Next up, we have something that resembles the print function from earlier, except @read
allocates and reads a single SK calculus term. The RS and RK cases take care of, respectively, the S and K calculus, while the later part takes care of binary tree nodes. From this function, it is easy to infer that the node structure in memory is [type] [node 1] [node 2]
, where [type]
is either 0 (S), 1 (K) or 2 (binary tree node).
@read
push r2
in r2
ceq r2, .S
cjnz %RS
ceq r2, .K
cjnz %RK
mov r1, 2
#call("A")
mov r2, r1
#call("read")
sto r2, r1
#call("read")
inc r2
sto r2, r1
dec r2
mov r1, r2
in r2
pop r2
ret
@RS
mov r1, 0
#call("A")
pop r2
ret
@RK
mov r1, 1
#call("A")
pop r2
ret
Now, everything left is the evaluation function:
@eval
push r2
push r3
rcl r2, r1
jz r2, %skip
rcl r3, r2
jz r3, %skip
add r3, 2
rcl r4, r3
cne r4, 1
cjnz %skip
inc r2
rcl r3, r2
mov r1, r3
vxcall sto *changed, 1
jmp %not_bi
The first case we handle is the K combinator - first we check if the tree structure is correct, then we check if the combinator is K
, and finally, we return the first argument to it.

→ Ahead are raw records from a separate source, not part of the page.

-- ==== Sys2Proof/Machine/Waits.lean ====
section
/-! DEFINITION. What a leaf waits for before it issues: registers and units (R57, R77, R144, R152, R153, R162, R169, R181), memory that an unfinished
operation touches (R149, R169), and the order of accesses (R293, R295). -/

namespace Sys2Proof.Machine

/-! ### Scalar registers -/

/-- Keys of the scalar registers that operations in flight still write. -/
def Work.pendKeys (w : Work) : List Nat :=
  w.loads.map (·.reg) ++ (w.vq.filter (·.scalarDst)).map (·.vd) ++ (w.tq.filter fun (j : TJob) => j.cls == 8 && j.op == 7).map (·.t1)

/-- Keys of the scalar registers that an operation reads or writes, KSP and USP by their special numbers among them. -/
def Ctx.keysOf (k : Ctx) (o : Op) : List Nat :=
  (o.reads ++ o.writes).map (regKey k.priv) ++
  (if o.cls = 0xB ∧ o.opc ≤ 1 then (if o.e1 = 4 then [32] else if o.e1 = 6 then [31] else []) else []) ++
  (if o.cls = 4 ∧ o.opc = 0x0C then k.a.rfeKeys else [])

/-! ### Vector registers (R152) -/

def anyOverlap (xs ys : List Group) : Bool := xs.any fun x => ys.any fun y => x.overlaps y

/-- Does every active element of a vector load lie in the own LDM? -/
def VJob.fromLdm (j : VJob) (pos : Nat) (a : Arch) : Bool := (j.actives a j.start j.n).all fun i => ownLdm pos (j.addr a i)

/-- Must an operation wait for operation `j` in flight, for its vector and mask registers? -/
def Ctx.vecWait (k : Ctx) (o : Op) (j : VJob) : Bool :=
  let q := j.toOp
  let whole := (k.vjob o 0 0).whole
  let ready := whole || (j.mem && decide (j.op ≤ 3) && !j.fromLdm k.pos k.a)
  let index := if o.cls = 7 ∧ (o.opc = 2 ∨ o.opc = 6) then [group o.vb o.ixSize o.vn] else []
  (ready && anyOverlap o.vsrc q.vdst) || anyOverlap index q.vdst || anyOverlap o.vdst (q.vdst ++ q.vsrc) ||
  (o.msrc.any fun m => q.mdst.contains m) || (o.mdst.any fun m => (q.mdst ++ q.msrc).contains m)

/-! ### Tiles and banks (R144, R162, R181) -/

def TJob.isMat (j : TJob) : Bool := j.cls == 9

/-- Tiles that an operation in flight writes or releases, and those that it reads. -/
def TJob.tilesW (j : TJob) : List Nat := if !j.isMat && (j.op == 0 || j.op == 2 || j.op == 3) then [j.t] else []
def TJob.tilesR (j : TJob) : List Nat :=
  if j.isMat then (if j.op = 1 then [j.t, j.tw, j.t1] else [j.t, j.tw]) else if j.op = 1 then [j.t] else []

/-- Banks, with their status words, that an operation in flight writes, and those that it only reads. -/
def TJob.banksW (j : TJob) : List Nat :=
  if j.isMat then (if j.op = 1 then [j.a, j.a1] else [j.a]) else if j.op = 4 ∨ j.op = 6 ∨ j.op = 8 ∨ (j.op = 7 ∧ j.acc) then [j.a] else []
def TJob.banksR (j : TJob) : List Nat := if !j.isMat && (j.op == 5 || j.op == 7) then [j.a] else []

def meetsAny (xs ys : List Nat) : Bool := xs.any fun x => ys.contains x

/-- Must a new tile or matrix operation wait for operation `j` in flight? -/
def TJob.waitsFor (n j : TJob) : Bool :=
  if n.isMat then
    meetsAny n.tilesR j.tilesW || (!j.isMat && meetsAny n.banksW (j.banksW ++ j.banksR))
  else
    meetsAny n.tilesW j.tilesR || meetsAny n.tilesR j.tilesW || (j.isMat && meetsAny (n.banksW ++ n.banksR) j.banksW) ||
      meetsAny n.banksW j.banksR || meetsAny n.banksR j.banksW

/-- Special registers that wait: VSTART and VFLAGS for vector operations, TCFG for the operations that name or write its tile. -/
def Ctx.sprWait (w : Work) (o : Op) : Bool :=
  let n := o.e1
  if n = 0x10 ∨ n = 0x11 then !w.vq.isEmpty
  else if 0x20 ≤ n ∧ n ≤ 0x27 then
    w.tq.any fun j => if o.opc = 0 then j.tilesW.contains (n - 0x20) else (j.tilesW ++ j.tilesR).contains (n - 0x20)
  else false

/-! ### Memory -/

/-- A byte's place as one number, the same by every window that leads to it. -/
def State.placeKey (s : State) (pos a : Nat) : Nat :=
  match s.locate (some pos) a with
  | .ldm p off => physBase + p * 2 ^ 18 + off
  | .host _ h => 2 ^ 64 + h
  | _ => a

/-- The accesses that a vector memory operation still makes, as places with lengths. -/
def State.vSpans (s : State) (pos : Nat) (j : VJob) : List (Nat × Nat) :=
  let a := j.view (s.coreAt pos).arch
  (j.actives a j.start j.n).map fun i => (s.placeKey pos (j.addr a i), j.bytes)

def TJob.isMem (j : TJob) : Bool := !j.isMat && (j.op == 0 || j.op == 1 || j.op == 4 || j.op == 5)
def TJob.stores (j : TJob) : Bool := !j.isMat && (j.op == 1 || j.op == 5)

def State.tSpans (s : State) (pos : Nat) (j : TJob) : List (Nat × Nat) := (upto j.rows).map fun r => (s.placeKey pos (j.rowAddr r), j.rowb)

def spansMeet (xs ys : List (Nat × Nat)) : Bool := xs.any fun x => ys.any fun y => decide (x.1 < y.1 + y.2) && decide (y.1 < x.1 + x.2)

/-- Must an access of the given places wait for unfinished vector and tile operations (R149, R169)? -/
def State.spanWait (s : State) (pos : Nat) (vector write : Bool) (xs : List (Nat × Nat)) : Bool :=
  let w := (s.coreAt pos).work
  (vector && w.vq.any fun j => j.mem && spansMeet xs (s.vSpans pos j)) ||
  w.tq.any fun j => j.isMem && (j.stores || write) && spansMeet xs (s.tSpans pos j)

/-- Is a vector or tile memory operation in flight, or a storing one? -/
def Work.memBusy (w : Work) (onlyStores : Bool) : Bool :=
  (w.vq.any fun (j : VJob) => j.mem && (!onlyStores || decide (4 ≤ j.op))) || w.tq.any fun (j : TJob) => j.isMem && (!onlyStores || j.stores)

def Work.amoBusy (w : Work) : Bool := w.loads.any fun (l : OutLoad) => l.amo

/-- Must an operation that touches memory wait? -/
def State.memWait (s : State) (k : Ctx) (start : Nat) (o : Op) : Bool :=
  let w := (s.coreAt k.pos).work
  match o.cls with
  | 5 =>
    w.amoBusy ||
    (if isString o then w.memBusy false
     else
       ((o.opc = 0x14 || isAmo o) && w.memBusy false) ||
       s.spanWait k.pos true (!isLoad o) [(s.placeKey k.pos (k.memAddr o), memSize o.opc)])
  | 7 =>
    let j := k.vjob o start 0
    w.amoBusy || s.spanWait k.pos false (decide (4 ≤ o.opc)) ((j.actives k.a start j.n).map fun i => (s.placeKey k.pos (j.addr k.a i), j.bytes))
  | 8 =>
    let j := k.tjob o 0
    j.isMem && (w.amoBusy || w.vq.any fun v => v.mem && (j.stores || decide (4 ≤ v.op)) && spansMeet (s.tSpans k.pos j) (s.vSpans k.pos v))
  | 0xA => o.opc ≤ 1 && (w.amoBusy || w.memBusy true || decide (16 ≤ w.hbq.length))
  | 0xB => o.opc = 2 && (w.amoBusy || w.memBusy false || (o.e1 = 3 && s.transfersOf (s.lcidOf k.pos)))
  | _ => false

/-! ### The two vector operations of one leaf (R55) -/

/-- Does vector operation `w` write a register that vector operation `r` reads? -/
def feeds (w r : Op) : Bool := anyOverlap w.vdst r.vsrc || w.mdst.any fun m => r.msrc.contains m

/-- The memory and the arithmetic operation of one leaf write what each other reads. -/
def crossed (ops : List Op) : Bool := ops.any fun x => x.cls = 6 && ops.any fun y => y.cls = 7 && feeds x y && feeds y x

/-! ### Miss registers and fill buffers (R254, R278) -/

/-- Does a load find its data in the L1 or the side buffer of its core? -/
def State.nearHit (s : State) (pos a : Nat) : Bool :=
  let x := (s.coreAt pos).caches
  s.cacheKind pos a = 1 && (x.l1Has (a / 64) || x.side.contains (a / 64))

/-- Does an access of a core to an address go by the dandy path: a reel page with C = 0 (R254)? -/
def State.dandyPage (s : State) (pos a : Nat) : Bool :=
  decide (s.cacheKind pos a = 0) &&
    (match s.locate (some pos) a with
     | .tier x => !(isFelt x)
     | _ => false)

/-- Does a scalar load occupy a miss register until it returns: a miss of the L1, or a dandy request? -/
def State.takesMiss (s : State) (pos a : Nat) : Bool := if s.cacheKind pos a = 1 then !(s.nearHit pos a) else s.dandyPage pos a

/-- Does a scalar load bring its line into the L2 from memory, through a fill buffer? -/
def State.takesFill (s : State) (pos a : Nat) : Bool := s.cacheKind pos a != 0 && !(s.held (some pos) a)

/-- Do the scalar accesses of a leaf find too few miss registers or fill buffers free? Loads take them as they miss; atomics and stores by the dandy path need
a miss register each, which a store holds for the moment of its issue alone (log row 183). -/
def State.missWait (s : State) (k : Ctx) (ops : List Op) : Bool :=
  let mem := ops.filter fun o => o.cls = 5
  let as := (mem.filter isLoad).map k.memAddr
  let bs := (mem.filter fun o => isStore o || isAmo o).map k.memAddr
  let m := (as.filter fun a => s.takesMiss k.pos a).length + (bs.filter fun a => s.dandyPage k.pos a).length
  let n := (as.filter fun a => s.takesFill k.pos a).length
  (decide (0 < m) && decide (16 < m + (s.coreAt k.pos).work.misses)) || (decide (0 < n) && decide (64 < n + s.fillsOf (k.pos / 13)))

/-! ### The whole leaf -/

/-- Must operation `o` wait? hb.wait compares rd with its counter as unsigned numbers (log row 141). -/
def State.opWait (s : State) (k : Ctx) (start : Nat) (o : Op) : Bool :=
  let w := (s.coreAt k.pos).work
  let vec := o.cls = 6 ∨ o.cls = 7
  (if o.cls = 6 ∨ o.cls = 7 then w.vq.any (k.vecWait o) else false) ||
  (if vec ∧ o.cls = 6 ∧ o.opc = 0x1D then w.tq.any fun j => j.banksW.contains (o.va % 4) else false) ||
  (if o.cls = 8 ∨ o.cls = 9 then
     (w.tq.any fun j => (k.tjob o 0).waitsFor j) ||
       (w.vq.any fun (j : VJob) => !j.mem && j.op == 0x1D && (k.tjob o 0).banksW.contains (j.va % 4))
   else false) ||
  (if o.cls = 0xB ∧ o.opc ≤ 1 then Ctx.sprWait w o else false) ||
  (if o.cls = 0xA ∧ o.opc = 2 then decide ((Sparse.get zeroWord k.a.hbc (o.e1 / 128)).toNat < (k.r o.r).pay.toNat) && isInt (k.r o.r).tag else false) ||
  s.memWait k start o

/-- Must the leaf wait? -/
def State.leafWait (s : State) (k : Ctx) (start : Nat) (ops : List Op) : Bool :=
  let w := (s.coreAt k.pos).work
  let pend := w.pendKeys
  (ops.any fun o => (k.keysOf o).any fun r => pend.contains r) || (crossed ops && !w.vq.isEmpty) || s.missWait k ops || ops.any (s.opWait k start)

end Sys2Proof.Machine
end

The somewhat more involved case is the S combinator - it requires allocating a few new nodes, and in general involves weird node shuffling action. We start with checking if the tree is suitable to perform the S combinator reduction:
@skip
rcl r2, r1
jz r2, %notS
rcl r3, r2
jz r3, %notS
rcl r4, r3
jz r4, %notS
add r4, 2
rcl r2, r4
jnz r2, %notS
Then according to the (((Sx)y)z) => ((xz)(yz))
rule, we transform the tree allocating two new nodes for (xz)
and (yz)
, and the final node to contain these two. Everything is doable within just registers.
inc r1
rcl r6, r1
dec r1
rcl r2, r1
rcl r3, r2
inc r2
inc r3
rcl r5, r2
rcl r4, r3
mov r1, 2
#call("A")
mov r2, r1
mov r1, 2
#call("A")
sto r2, r1
sto r1, r4
inc r1
sto r1, r6
mov r1, 2
#call("A")
inc r2
sto r2, r1
dec r2
sto r1, r5
inc r1
sto r1, r6
mov r1, r2
vxcall sto *changed, 1
jmp %not_bi
Last but not least, we have to account for the case where we have to go deeper to reduce an expression, so we finish the reduction function with a double recursion on both binary tree nodes:
@notS
rcl r2, r1
cge r2, 2
cjz %not_bi
mov r3, r1
rcl r1, r3
#call("eval")
sto r3, r1
inc r3
rcl r1, r3
#call("eval")
sto r3, r1
dec r3
mov r1, r3
And at the end of our reduction procedure we embed a common return point which pops off the preserved registers and returns.
@not_bi
pop r3
pop r2
ret
The code golf part - making asm2bf shine⌗
There are two obvious problems with this code. First, the stack takes a lot of space, so sto
, rcl
& friends will emit many >
s an <
s to get to the taperam. Second, the registers are picked suboptimally (because the code was written by a human). Third, too much stuff is preserved and move semantics weren’t utilised at all. The generated brainfuck code is 36 kilobytes big - not bad, but not great either.
We start off with fixing the first problem by creating stub functions for sto
and rcl
. While at it, we also add the move ^
prefix to a few instructions where preserving isn’t required.
; SK calculus evaluator.
; Doesn't garbage collect, has very limited recursion depth.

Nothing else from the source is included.